-- INPUT MATERIAL follows --

-- ==== Sys2Proof/Laws/State.lean ====
section
/-! SUPPORT. One lemma per field and update of the state, true by unfolding, and the reads of a part after its update. -/

namespace Sys2Proof.Laws

open Sys2Proof.Machine

/-! ## setRegion -/

@[simp] theorem setRegion_pending (s : State) (n : Nat) (r : Region) : (s.setRegion n r).pending = s.pending := rfl
@[simp] theorem setRegion_gc (s : State) (n : Nat) (r : Region) : (s.setRegion n r).gc = s.gc := rfl
@[simp] theorem setRegion_mem (s : State) (n : Nat) (r : Region) : (s.setRegion n r).mem = s.mem := rfl
@[simp] theorem setRegion_nv (s : State) (n : Nat) (r : Region) : (s.setRegion n r).nv = s.nv := rfl
@[simp] theorem setRegion_sys (s : State) (n : Nat) (r : Region) : (s.setRegion n r).sys = s.sys := rfl
@[simp] theorem setRegion_pwr (s : State) (n : Nat) (r : Region) : (s.setRegion n r).pwr = s.pwr := rfl
@[simp] theorem setRegion_map (s : State) (n : Nat) (r : Region) : (s.setRegion n r).map = s.map := rfl
@[simp] theorem setRegion_mc (s : State) (n : Nat) (r : Region) : (s.setRegion n r).mc = s.mc := rfl
@[simp] theorem setRegion_hif (s : State) (n : Nat) (r : Region) : (s.setRegion n r).hif = s.hif := rfl
@[simp] theorem setRegion_sec (s : State) (n : Nat) (r : Region) : (s.setRegion n r).sec = s.sec := rfl
@[simp] theorem setRegion_reqs (s : State) (n : Nat) (r : Region) : (s.setRegion n r).reqs = s.reqs := rfl
@[simp] theorem setRegion_frames (s : State) (n : Nat) (r : Region) : (s.setRegion n r).frames = s.frames := rfl
@[simp] theorem setRegion_att (s : State) (n : Nat) (r : Region) : (s.setRegion n r).att = s.att := rfl
@[simp] theorem setRegion_fab (s : State) (n : Nat) (r : Region) : (s.setRegion n r).fab = s.fab := rfl
@[simp] theorem setRegion_ho (s : State) (n : Nat) (r : Region) : (s.setRegion n r).ho = s.ho := rfl
@[simp] theorem setRegion_mesh (s : State) (n : Nat) (r : Region) : (s.setRegion n r).mesh = s.mesh := rfl
@[simp] theorem setRegion_out (s : State) (n : Nat) (r : Region) : (s.setRegion n r).out = s.out := rfl
@[simp] theorem setRegion_atLull (s : State) (n : Nat) (r : Region) : (s.setRegion n r).atLull = s.atLull := rfl
@[simp] theorem setRegion_races (s : State) (n : Nat) (r : Region) : (s.setRegion n r).races = s.races := rfl
@[simp] theorem setRegion_stamp (s : State) (n : Nat) (r : Region) : (s.setRegion n r).stamp = s.stamp := rfl
@[simp] theorem setRegion_freeCtr (s : State) (n : Nat) (r : Region) : (s.setRegion n r).freeCtr = s.freeCtr := rfl

/-! ## modRegion -/

@[simp] theorem modRegion_pending (s : State) (n : Nat) (f : Region → Region) : (s.modRegion n f).pending = s.pending := rfl
@[simp] theorem modRegion_gc (s : State) (n : Nat) (f : Region → Region) : (s.modRegion n f).gc = s.gc := rfl
@[simp] theorem modRegion_mem (s : State) (n : Nat) (f : Region → Region) : (s.modRegion n f).mem = s.mem := rfl
@[simp] theorem modRegion_nv (s : State) (n : Nat) (f : Region → Region) : (s.modRegion n f).nv = s.nv := rfl
@[simp] theorem modRegion_sys (s : State) (n : Nat) (f : Region → Region) : (s.modRegion n f).sys = s.sys := rfl
@[simp] theorem modRegion_pwr (s : State) (n : Nat) (f : Region → Region) : (s.modRegion n f).pwr = s.pwr := rfl
@[simp] theorem modRegion_map (s : State) (n : Nat) (f : Region → Region) : (s.modRegion n f).map = s.map := rfl
@[simp] theorem modRegion_mc (s : State) (n : Nat) (f : Region → Region) : (s.modRegion n f).mc = s.mc := rfl
@[simp] theorem modRegion_hif (s : State) (n : Nat) (f : Region → Region) : (s.modRegion n f).hif = s.hif := rfl
@[simp] theorem modRegion_sec (s : State) (n : Nat) (f : Region → Region) : (s.modRegion n f).sec = s.sec := rfl
@[simp] theorem modRegion_reqs (s : State) (n : Nat) (f : Region → Region) : (s.modRegion n f).reqs = s.reqs := rfl
@[simp] theorem modRegion_frames (s : State) (n : Nat) (f : Region → Region) : (s.modRegion n f).frames = s.frames := rfl
@[simp] theorem modRegion_att (s : State) (n : Nat) (f : Region → Region) : (s.modRegion n f).att = s.att := rfl
@[simp] theorem modRegion_fab (s : State) (n : Nat) (f : Region → Region) : (s.modRegion n f).fab = s.fab := rfl
@[simp] theorem modRegion_ho (s : State) (n : Nat) (f : Region → Region) : (s.modRegion n f).ho = s.ho := rfl
@[simp] theorem modRegion_mesh (s : State) (n : Nat) (f : Region → Region) : (s.modRegion n f).mesh = s.mesh := rfl
@[simp] theorem modRegion_out (s : State) (n : Nat) (f : Region → Region) : (s.modRegion n f).out = s.out := rfl
@[simp] theorem modRegion_atLull (s : State) (n : Nat) (f : Region → Region) : (s.modRegion n f).atLull = s.atLull := rfl
@[simp] theorem modRegion_races (s : State) (n : Nat) (f : Region → Region) : (s.modRegion n f).races = s.races := rfl
@[simp] theorem modRegion_stamp (s : State) (n : Nat) (f : Region → Region) : (s.modRegion n f).stamp = s.stamp := rfl
@[simp] theorem modRegion_freeCtr (s : State) (n : Nat) (f : Region → Region) : (s.modRegion n f).freeCtr = s.freeCtr := rfl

-- INPUT MATERIAL concluded --

WORK INSTRUCTION
Copy each line of the preceding data that contains the string "frames".

RESPONSE
@[simp] theorem setRegion_frames (s : State) (n : Nat) (r : Region) : (s.setRegion n r).frames = s.frames := rfl
@[simp] theorem modRegion_frames (s : State) (n : Nat) (f : Region → Region) : (s.modRegion n f).frames = s.frames := rfl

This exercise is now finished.